Energy!!! It is the currency that I think we all crave during the very busy and challenging season of life that is middle age. Energy looks different during this time, we may not be looking for that hyper-alert, wide-eyed, primed state that you may expect after a double espresso. In-fact, that type of energy surge generated by caffeine consumption greater than 350 mg per day can cause nutrient depletion and interfere with nutrient absorption. (1) Adverse effects of becoming reliant on caffeine greater than 350 mg per day to feel energetic and focused may include: anxiety, agitation, elevated or irregular heart rate, stomach upset, restlessness, sleep disturbance.

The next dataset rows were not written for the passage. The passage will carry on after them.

/-- The base-configuration copy that R303 selects and the one it does not, where valid (17_field_update R350). -/
def State.baseCopies (s : State) : State × Option Copy × Option Copy :=
  let (s1, r) := s.recRead 0x10
  match r, recPlace 0x10 with
  | some (b, c), some (a, d, z) =>
    let other := s.copyAt 0x10 (if b then a else a + d) z
    (s1, some c, if other.valid then some other else none)
  | _, _ => (s1, none, none)

/-- The words that base patches and an overlay write together, the overlay last; with the store of the base. -/
structure ConfigSet where
  base : List (Nat × Word)
  overlay : List (Nat × Word)
deriving DecidableEq, Repr

/-- The check of a configuration of a base copy and an overlay (R284, R22), over a state whose fields stand at reset: the
configuration, where it is accepted; the check of its graph reports (11_sequencing R233). -/
def State.configTry (s : State) (c : Option Copy) (l : Option (List (Nat × Word))) : State × Option ConfigSet :=
  match c.bind basePatches, l with
  | some b, some o =>
    if overlayOk o then
      let cand := (s.putWords b).putWords o
      (s.graphChecked cand, if cand.checkAll then some ⟨b, o⟩ else none)
    else (s, none)
  | _, _ => (s, none)

/-- The configuration that a load takes, and whether the first choice failed (R284): the selected base, else the
last-known-good, each with the overlay of a mode; else none. -/
def State.configChoose (s : State) (m : Nat) : State × Option ConfigSet × Bool :=
  let (s1, a, b) := s.baseCopies
  let (s2, l) := s1.overlayRead m
  match s2.configTry a l with
  | (s3, some g) => (s3, some g, false)
  | (s3, none) =>
    let (s4, g) := s3.configTry b l
    (s4, g, true)

/-- The tables of the booted bank in their shadow copies and BAT's (R284, Table SYS.2). -/
def State.tablesLoad (s : State) : State :=
  { s with
    law := { s.law with shadow := s.tableCells 0x40000 0x1400 4 }
    hbx := { s.hbx with shadow := s.tableCells 0x50000 0x280 4 } }

/-- The impedance template, the OCV table and every identity's impedance table from the tables region (R284, 08_battery R158). -/
def State.batTables (s : State) : State :=
  let s1 := { s with bat := { s.bat with
    tmpl := s.tableCells 0x5D400 336 1, ocv := Vector.ofFn (fun (k : Fin 21) => (s.tableWord (0x5D940 + 4 * k.val)).toInt) } }
  (List.range 16).foldl State.tableOfTemplate s1

/-- The coefficient commit of every engine and the curve commit are requested (R284: at the first tick boundary, R63, R114). -/
def State.commitTables (s : State) : State :=
  { s with
    law := { s.law with eng := s.law.eng.map (fun g => { g with commit := 1 }) }
    hbx := { s.hbx with commit := 1, commitAt := s.time } }

/-- The working copy of one identity: its record, and the values of the restored ring slot where they are later (08_battery
R159). -/
def State.idLoad (s : State) (k : Fin 16) : State :=
  let bad := (s.recSel (0x40 + k.val)).bothBad
  let (s1, r) := s.recRead (0x40 + k.val)
  let rec0 := match r with
    | some (_, c) => IdRec.ofBytes (byteSlice c.payload 0 256)
    | none => IdRec.zero
  let rec1 := match s1.nvp.slotBytes with
    | some b =>
      let o := 72 + 32 * k.val
      if leAt b 0 6 > rec0.tSave ∧ bitAt (leAt b (o + 26) 1) 0 then
        { rec0 with qr := sgn 64 (leAt b o 8), cycAcc := leAt b (o + 8) 8, p := leAt b (o + 16) 4, deficit := leAt b (o + 20) 4
                    unanchH := leAt b (o + 24) 2 }
      else rec0
    | none => rec0
  { s1 with bat := { s1.bat with ids := s1.bat.ids.set k rec1, recBad := s1.bat.recBad.set k bad } }

/-- CFG_FAIL (R284). -/
def State.cfgFailEvent (s : State) : State := s.fire 0x00 0x04 0 s.sys.stFail.toNat

/-- CONFIG_LOAD (R284): boot step 6, after the restores of the parameter store. -/
def execConfigLoad (s : State) : Host.Outcome State Fault Refusal :=
  if !(s.runs .mgt && (s.sys.step = 5 || s.sys.step = 6) && !s.nvp.restoreDue && !s.nvp.imageDue) then ok s
  else
    let s1 := s.tablesLoad
    let ts := { s1 with hbx := { s1.hbx with active := s1.hbx.shadow } }
    let (s2, g, failed) := ts.configChoose modeStart
    let s3 := { s2 with hbx := { s2.hbx with active := [] } }
    let s4 := match g with
      | some c =>
        let x := (s3.putWords c.base).putWords c.overlay
        { x with regs := { x.regs with base := c.base.foldl (fun (m : Cells Word) (p : Nat × Word) => cellIns m p.1 p.2) [], patched := c.overlay.map Prod.fst } }
      | none => { s3 with sys := { s3.sys with cfgFail := true } }
    let s6 := if failed then s4.cfgFailEvent else s4
    let s7 := foldFin 16 s6.batTables.commitTables State.idLoad
    let s8 := { s7 with sys := { s7.sys with step := 7, placed := true } }
    ok (s.follow s8.bcnFlush)

end Sys2Proof.Machine
end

Instead, we can use food, alongside more moderated levels of caffeine consumption to feel focused, energized and connected to our day.
Energy, during this season of life, is essential as most of us carry many responsibilities over the entire day from wake until sleep day after day. In other words, our day starts early getting the kids off to school, it continues with our work during the day, the kids come home and then it is off to after school activities/sports and somehow in all of that we need to figure out how to nourish our body with meals that will help our body produce its own energy. Oh yeah, throw the mid-life physical changes into the mix and we now have another compounder of the need to pay pretty close attention to how we are feeding ourselves each day!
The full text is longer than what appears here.